I asked the Lord to forgive me for my excuses and for my lack of trust for His power…and then I answered that “YES” I would be able to help this pastor out.  I immediately began praying for direction as to what I should share with this congregation and I don’t know when I have felt so led by the Holy Spirit.  He guided me every step of the way and I thoroughly enjoyed my time of preparation.

Why am I often so quick to rattle off excuses when the Lord opens a door for me?  Why do I pray for direction, but then when He gives it to me, I don’t trust Him to walk through the door with me?  You know, I often wonder why the Israelites were always second guessing what they were told to do…I’m not sure I’m much better!
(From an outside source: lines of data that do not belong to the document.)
/-- The words of the table of R78 are those the encoder writes. -/
theorem mem_legalWords_iff (v : Word) : v ∈ legalWords ↔ ∃ i, v = encode i := by
  simp [legalWords_eq_map_encode, mem_allCommands, eq_comm]

/-- A word decodes to a command exactly where the table of R78 lists it (R70). -/
theorem exists_decode_ok_iff_mem_legalWords (v : Word) : (∃ i, decode v = .ok i) ↔ v ∈ legalWords := by
  simp only [decodeInvertsEncode v, mem_legalWords_iff]

/-- No word is listed twice (R78). -/
theorem nodup_legalWords : legalWords.Nodup := by decide

/-- All words but the 31 of the table are illegal (R76). -/
theorem card_illegalWords : (Finset.univ.filter fun v : Word => v ∉ legalWords).card = 65505 := by
  have hcompl : (Finset.univ.filter fun v : Word => v ∉ legalWords) = legalWords.toFinsetᶜ := by ext v; simp
  rw [hcompl, Finset.card_compl, List.toFinset_card_of_nodup nodup_legalWords,
    ← FinEnum.card_eq_fintypeCard, FinEnum.card_bitVec]
  rfl

/-- An illegal word is stored in CMD and raises ILLEGAL_CMD (R231). -/
theorem step_write_illegal {v : Word} {why : IllegalCmd} (h : decode v = .error why) (s : State)
    (rest : List HostEvent) :
    step { s with pending := .busWrite 0 v :: rest }
      = .next { s with pending := rest, cmd := v, err := 4, outn := 0 } :=
  (step_write_cmd s v rest).trans (runCommand_of_error h _)

/-- Settles O2: the rows of the operation table give the five conditions and O1 the table's words, which are counted. -/
theorem illegalCommandWords : Obligations.IllegalCommandWords := by
  refine ⟨fun v => ?conditions, fun v => ?table, ⟨rfl, nodup_legalWords⟩, card_illegalWords, ?step⟩
  case conditions =>
    rw [exists_decode_error_iff, exists_decode_ok_iff_wellFormed]
    exact not_wellFormed_iff (splitCmd v)
  case table => rw [exists_decode_error_iff, exists_decode_ok_iff_mem_legalWords]
  case step => exact fun s v rest ⟨_, h⟩ => step_write_illegal h s rest

end Sys2Proof.Machine

/-! ## GF(16): multiply as a sum over the bits of its second operand

The loop of R100 adds the current a, which is a·x^i reduced, for each set bit i of b (`multiply_eq`). So multiply is
additive in b, and differs from the polynomial product by a multiple of the field polynomial, because each a·x^i
does. -/

namespace Sys2Proof.Machine

/-- The contribution of bit i of b to the sum of R100: the "current a" after i steps, where the bit is set. -/
def multiplyTerm (a b : Nibble) (i : Nat) : Nibble :=
  if b.getLsbD i then (timesX^[i] (a.setWidth 5)).setWidth 4 else 0

/-- One round adds the contribution of its bit to the accumulator (R100). -/
theorem multiplyStep_eq (a b p : Nibble) (i : Nat) :
    multiplyStep b (p, timesX^[i] (a.setWidth 5)) i
      = (p ^^^ multiplyTerm a b i, timesX^[i + 1] (a.setWidth 5)) := by
  rw [Function.iterate_succ_apply']
  unfold multiplyStep multiplyTerm
  by_cases h : b.getLsbD i <;> simp [h]

/-- The loop of R100 is the sum of the contributions of the four bits. -/
theorem multiply_eq (a b : Nibble) :
    multiply a b = multiplyTerm a b 0 ^^^ multiplyTerm a b 1 ^^^ multiplyTerm a b 2 ^^^ multiplyTerm a b 3 := by
  have first : multiplyStep b (0, a.setWidth 5) 0 = (multiplyTerm a b 0, timesX^[1] (a.setWidth 5)) :=
    (multiplyStep_eq a b 0 0).trans (congrArg (·, _) BitVec.zero_xor)
  simp only [multiply, List.foldl_cons, List.foldl_nil, first, multiplyStep_eq, Nat.reduceAdd]

/-- A choice by the exclusive-or of two bits is the sum of the choices by each. -/
theorem ite_xor_zero {w : Nat} (p q : Bool) (x : BitVec w) :
    (if p ^^ q then x else 0) = (if p then x else 0) ^^^ (if q then x else 0) := by
  cases p <;> cases q <;> simp

/-- Each contribution is additive in b. -/
theorem multiplyTerm_xor_right (a b c : Nibble) (i : Nat) :
    multiplyTerm a (b ^^^ c) i = multiplyTerm a b i ^^^ multiplyTerm a c i := by
  rw [multiplyTerm, BitVec.getLsbD_xor, ite_xor_zero]
  rfl

/-- multiply is additive in its second operand. -/
theorem multiply_xor_right (a b c : Nibble) : multiply a (b ^^^ c) = multiply a b ^^^ multiply a c := by
  simp only [multiply_eq, multiplyTerm_xor_right]
  ac_rfl

/-- The multiples of the field polynomial x^4 + x + 1 of degree at most 6 (R100). -/
def FieldMultiple (p : BitVec 7) : Prop := ∃ q : BitVec 3, p = polyProduct 0b0010011#7 (q.setWidth 7)

/-- The polynomial product is additive in its second operand. -/
theorem polyProduct_xor_right (a b c : BitVec 7) :
    polyProduct a (b ^^^ c) = polyProduct a b ^^^ polyProduct a c := by
  simp only [polyProduct, BitVec.getLsbD_xor, ite_xor_zero]
  ac_rfl

/-- 0 is the multiple by 0. -/
theorem fieldMultiple_zero : FieldMultiple 0 := ⟨0, by decide⟩

/-- Multiples of the field polynomial add up to one. -/
theorem FieldMultiple.xor {p p' : BitVec 7} (h : FieldMultiple p) (h' : FieldMultiple p') :
    FieldMultiple (p ^^^ p') := by
  obtain ⟨q, rfl⟩ := h
  obtain ⟨q', rfl⟩ := h'
  exact ⟨q ^^^ q', by rw [BitVec.setWidth_xor, polyProduct_xor_right]⟩

/-- The "current a" after i steps differs from a·x^i by a multiple of the field polynomial: each reduction takes one
off (R100). -/
theorem fieldMultiple_shift_timesX (a : Nibble) (i : Fin 4) : FieldMultiple
    (a.setWidth 7 <<< i.val ^^^ ((timesX^[i.val] (a.setWidth 5)).setWidth 4).setWidth 7) := by
  unfold FieldMultiple
  revert a i; decide

/-- The contribution of one bit to the sum of R100 differs from its part of the polynomial product by a multiple of
the field polynomial. -/
theorem fieldMultiple_term (a b : Nibble) (i : Fin 4) : FieldMultiple
    ((if b.getLsbD i then a.setWidth 7 <<< i.val else 0) ^^^ (multiplyTerm a b i).setWidth 7) := by
  unfold multiplyTerm
  by_cases h : b.getLsbD i
  · rw [if_pos h, if_pos h]
    exact fieldMultiple_shift_timesX a i
  · rw [if_neg h, if_neg h]
    exact fieldMultiple_zero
There is a second part to this story…and I’ll share that with you next week.  For now, I’m wondering if maybe the Lord is opening a door for you to walk through, but you’re listing every reason you can think of as to why you should slam the door shut.  Believe me, I know where you are, and I just want to urge you to maybe rethink your excuses.  Would you want to list them if you were face to face with your Jesus?  If not, then why not start by telling Him “YES” and then let Him walk with you every step of the way.  I guarantee you that He will never let go of your hand…and who knows…you just might end up enjoying the journey! 


So, let God work his will in you. Yell a loud no to the Devil and watch him scamper. Say a quiet yes to God and he’ll be there in no time. Quit dabbling in sin. Purify your inner life. Quit playing the field. Hit bottom and cry your eyes out. The fun and games are over. Get serious, really serious. Get down on your knees before the Master; it’s the only way you’ll get on your feet.